The foramen ovale is an integral component of the fetal circulation, responsible for facilitating the flow of placental pre-xygenated venous blood from the right atrium to the left, thereby circumventing the quiescent developing lungs. Physiological closure is usually achieved after birth when pulmonary vascular resistance and right heart pressures reduce, resulting in the left atrial pressure exceeding that of the right. The ‘flap valve’ is pressed up to the secundum septum and seals over; often in the early postnatal period, and this is usually completed within the first year of life. However, it has long been known that patency of the foramen ovale frequently persists into adulthood. Although not always shunting at rest, increases in right atrial pressure (as occurs during sneezing or a Valsalva manoeuvre) can cause short periods of significant passage of deoxygenated blood at the atrial level.

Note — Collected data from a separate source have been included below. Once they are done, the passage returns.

-- ==== Sys2Proof/Machine/Synchro.lean ====
section
/-! DEFINITION. Synchrophasor reports (R161 to R164): terms, completion, STAT, time quality. -/

namespace Sys2Proof

/-- P_R and H of a stream (R162). -/
def SyncStream.period (s : SyncStream) : Nat := 9600 / s.rate
/-- H = 9,600 / (2 × FNOM). -/
def syncHalf (fnom : Nat) : Nat := 4800 / fnom
/-- Half-length of the class M mean: 2 P_R; 0 in class P. -/
def SyncStream.span (s : SyncStream) : Nat := if s.classM then 2 * s.period else 0

/-- Weight of a term before normalisation (R162): 0.5 + 0.5 cos(π u / (2 P_R + 1)). -/
def syncWeight (pr : Nat) (u : Int) : F32 :=
  let h := F.ofRat 1 2
  F.add h (F.mul h (F.cos (F.div (F.mul F.pi (F.ofInt u)) (F.ofNat (2 * pr + 1)))))

/-- Sum of the weights in ascending u. -/
def syncTotal (pr : Nat) : F32 :=
  F.sum ((List.range (4 * pr + 1)).map (fun (i : Nat) => syncWeight pr ((i : Int) - (2 * pr : Int))))

/-- Alignment of a data block's group. -/
def syncAlign (b : Block) (s : SyncStream) (i : Nat) : Nat := groupAlign b (at! b.groups (at! s.groups i))
/-- A_max of a stream (R163). -/
def syncAmax (b : Block) (s : SyncStream) : Nat := (mapI (fun i _ => syncAlign b s i) s.groups).foldl Nat.max 1

/-- A phasor point read as a complex with its quality. -/
def readCx (sg : Sig) (i : Nat) : Cx × BitVec 16 := let p := sg.rd i; (p.cx, p.qual)

/-- A term joins a data block's sums: the phasor itself in class P, its weighted share in class M. -/
def syncTerm (w : Option F32) (old : List (Cx × BitVec 16)) (now : List (Cx × BitVec 16)) : List (Cx × BitVec 16) :=
  match w with
  | none => now
  | some k => mapI (fun i (x : Cx × BitVec 16) =>
      let o := (old[i]?).getD ({}, 0)
      (F.cadd o.1 (F.cscale k x.1), qComb o.2 x.2)) now

/-- One tick of a report being formed: every data block whose term falls in this tick takes it. `g` is the tick's grid
number. -/
def syncStep (b : Block) (s : SyncStream) (sg : Sig) (g : Nat) (a : SyncAcc) : SyncAcc :=
  let h := syncHalf b.fnom
  let pr := s.period
  let hits := mapI (fun i (grp : Nat) =>
    let u : Int := (g : Int) - (syncAlign b s i : Int) - (h : Int) - (a.t : Int)
    let on := if s.classM then decide (u.natAbs ≤ 2 * pr) else decide (u = 0)
    (i, grp, u, on)) s.groups
  { a with
    sums := hits.map (fun (x : Nat × Nat × Int × Bool) =>
      let old := at! a.sums x.1
      if x.2.2.2 then
        syncTerm (if s.classM then some (F.div (syncWeight pr x.2.2.1) (syncTotal pr)) else none) old
          ((at! s.items x.1).map (readCx sg))
      else old)
    freqs := hits.map (fun (x : Nat × Nat × Int × Bool) =>
      if x.2.2.2 then
        let f := sg.rd (groupBase x.2.1 + 0x110)
        let r := sg.rd (groupBase x.2.1 + 0x111)
        ((f.real, f.qual), (r.real, r.qual))
      else (a.freqs[x.1]?).getD ((0, 1), (0, 1))) }

/-- The UTC offset of a completing report's instant (R359), as its changes are known by then, and its analog and digital values.
DESIGN CHOICE (log entry 45): the spec does not say of which tick these values are; the model takes those of the tick that completes the
report. -/
def syncDone (s : SyncStream) (sg : Sig) (utcAt : Nat → Nat) (a : SyncAcc) : SyncAcc :=
  { a with utc := utcAt a.t
           analog := s.analogs.map (fun l => l.map (fun i => let p := sg.rd i; (p.real, p.qual)))
           digital := s.digitals.map (fun l => l.map (fun i => let p := sg.published i; (p.bool, p.qual))) }

/-- One stream for one tick (R162, R163): a report is begun with its first term and is ready with its last; while
transmission is off it is dropped. -/
def syncTick (b : Block) (s : SyncStream) (sg : Sig) (utcAt : Nat → Nat) (g : Nat) (x : SyncState) : SyncState :=
  let h := syncHalf b.fnom
  let start : Nat := g + s.span - Nat.min (g + s.span) (h + 1)
  let fresh : List SyncAcc :=
    if s.rate = 0 then []
    else if start % s.period = 0 && !x.accs.any (fun a => a.t == start) then [{ t := start, sums := s.groups.map (fun _ => []) }] else []
  let accs := (x.accs ++ fresh).map (syncStep b s sg g)
  let last (a : SyncAcc) : Bool := decide (a.t + h + syncAmax b s + s.span ≤ g)
  let done := (accs.filter last).map (syncDone s sg utcAt)
  { x with accs := accs.filter (fun a => !last a), ready := if x.on then x.ready ++ done else []
           cfgTicks := x.cfgTicks - 1 }

/-- All streams in phase F of a tick. -/
def syncPhaseF (b : Block) (sg : Sig) (utcAt : Nat → Nat) (g : Nat) (ph : Phe) : Phe :=
  { ph with syncs := mapI (fun i (x : SyncState) => match b.proto.syncs[i]? with
      | some s => syncTick b s sg utcAt g x
      | none => x) ph.syncs }

/-- STAT of a data block (R164). -/
def syncStat (c : TimeCfg) (role : Nat) (t : Tsu) (sg : Sig) (changed : Bool) (grp : Nat) (bad : Bool) : BitVec 16 :=
  let m := sg.mode grp
  BitVec.ofNat 16 ((if m = 3 || m = 4 then 2 ^ 15 else if bad then 2 ^ 15 + 2 ^ 14 else 0)
    + 2 ^ 13 * boolNat (!tsuGlobal c role t) + 2 ^ 10 * boolNat changed + 2 ^ 6 * statTq (estNow t) + 2 ^ 4 * unlockCode t)

/-- A member in its format (R161): an invalid one is NaN, or 0x8000 as an integer (R164). -/
def syncVal (n kind : Nat) (float : Bool) (x : F32) (q : BitVec 16) : SyncVal :=
  if float then .real (if qBad q then F.nan else x) else .int (if qBad q then 0x8000 else Config.syncInt n kind x)

/-- The two parts of a phasor: real and imaginary, or magnitude and angle. -/
def syncParts (polar : Bool) (c : Cx) : F32 × F32 := if polar then (F.cabs c, F.atan2 c.im c.re) else (c.re, c.im)

/-- A digital word (R161): bit j the j-th of 16 points; an invalid point reads as it stands. -/
def digWords (l : List (Bool × BitVec 16)) : List (BitVec 16) :=
  let word (k : List (Bool × BitVec 16)) : BitVec 16 := BitVec.ofNat 16 (packBits (k.map (·.1)))
  if l.isEmpty then [] else if l.length ≤ 16 then [word l] else [word (l.take 16), word (l.drop 16)]

/-- Data block `i` of a report: any invalid member of it sets bits [15:14] of its STAT (R164). -/
def syncBlock (c : TimeCfg) (role : Nat) (t : Tsu) (sg : Sig) (changed : Bool) (n : Nat) (s : SyncStream) (a : SyncAcc) (i grp : Nat) :
    SyncBlock :=
  let ph := at! a.sums i
  let f := (a.freqs[i]?).getD ((0, 1), (0, 1))
  let an := at! a.analog i
  let dg := at! a.digital i
  let bad := ph.any (fun x => qBad x.2) || qBad f.1.2 || qBad f.2.2 || an.any (fun x => qBad x.2) || dg.any (fun x => qBad x.2)
  { idcode := at! s.idcodes i
    stat := syncStat c role t sg changed grp bad
    phasors := ph.map (fun x => let p := syncParts s.polar x.1; (syncVal n 0 s.floatFmt p.1 x.2, syncVal n 0 s.floatFmt p.2 x.2))
    freq := syncVal n 1 s.floatFreq f.1.1 f.1.2
    dfreq := syncVal n 2 s.floatFreq f.2.1 f.2.2
    analogs := an.map (fun x => syncVal n 0 true x.1 x.2)
    digitals := digWords dg }

/-- FRACSEC of a report instant (R163). -/
def syncFrac (s : SyncStream) (t : Nat) : Nat := (t % 9600) * s.timeBase / 9600

/-- The leap-second bits of the time-quality byte (R364): 0 pending, 1 occurred, 2 direction, a deletion. PRESUMED (log entry 113): their
order and the 24 h for which "occurred" stays set are those of IEEE C37.118.2. -/
def leapBits (t : Tsu) : Nat :=
  let past := t.leapAt.filter (fun x => decide (TickId.grid t.id < x.1 + 86400 * 9600))
  let del := if t.lsp then t.lsdel else past.any (·.2)
  boolNat t.lsp + 2 * boolNat past.isSome + 4 * boolNat del

/-- The time-quality byte of FRACSEC (R364). -/
def syncQuality (c : TimeCfg) (role : Nat) (t : Tsu) : Nat :=
  fracsecCode (tsuGlobal c role t) (estNow t) + 16 * leapBits t

/-- What a data block reports: IDCODE, the points of its phasors, analog values and digital words. -/
def cfgBlock (s : SyncStream) (i grp : Nat) : C37Block :=
  { idcode := at! s.idcodes i, group := grp, phasors := at! s.items i, analogs := at! s.analogs i, digitals := at! s.digitals i }

/-- Everything a group could report (R468): fundamentals and sequence components, and the real points of the group. -/
def fullBlock (b : Block) (s : SyncStream) (i grp : Nat) : C37Block :=
  let e := at! b.groups grp
  let base := groupBase grp
  { cfgBlock s i grp with
    phasors := e.chans.map (fun c => base + 0x10 + c.1) ++
      (mapI (fun k (x : SetEntry) => if x.kind = 0 then [] else (List.range 4).map (fun j => base + 0x100 + 4 * k + j)) e.sets).flatten
    analogs := e.chans.flatMap (fun c => [base + 0xE0 + c.1, base + 0xF0 + c.1]) ++ (List.range 3).map (fun k => base + 0x110 + k) ++
      (if e.sets[e.pwrV]?.isSome && e.sets[e.pwrI]?.isSome then (List.range 10).map (fun k => base + 0x118 + k) else []) }

/-- A header or configuration frame of a stream (R468): `kind` 0 HDR, 1 CFG-1 with what every group could report, 2 CFG-2 and 3 CFG-3
with the stream as it is configured. -/
def c37Cfg (b : Block) (n kind : Nat) : C37Cfg :=
  match b.proto.syncs[n]? with
  | none => {}
  | some s =>
    { timeBase := s.timeBase, rate := s.rate, fnom := b.fnom, floatFmt := s.floatFmt, polar := s.polar, floatFreq := s.floatFreq
      blocks := if kind = 0 then [] else mapI (fun i g => if kind = 1 then fullBlock b s i g else cfgBlock s i g) s.groups }

end Sys2Proof
end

A patent foramen ovale (PFO) is usually asymptomatic; however, its presence has been implicated in a number of conditions including, but not limited to, paradoxical embolism (causing a stroke, peripheral arterial occlusion or myocardial infarction with normal coronary arteries), migraine (particularly those occurring with aura), decompression illness and the more rare and underdiagnosed platypnoea-orthodeoxia syndrome (POS). In addition, it may increase risk in large-scale orthopaedic surgery and neurosurgery performed in the seated position.

It is hypothesised that bloodborne material from the venous circulation, normally excluded from the systemic side during passage through lung vasculature, bypasses this through the PFO. Such materials could include thrombus, air, vasoactive substances or even fragments of bone and fat in the context of fractures and surgery.

As a result, ever since the first report in 19881 of temporary closure of a PFO with a Swan-Ganz catheter to facilitate surgery, abolishing this shunt when found in specific circumstances has been attractive, particularly with modern day low-risk transcatheter techniques.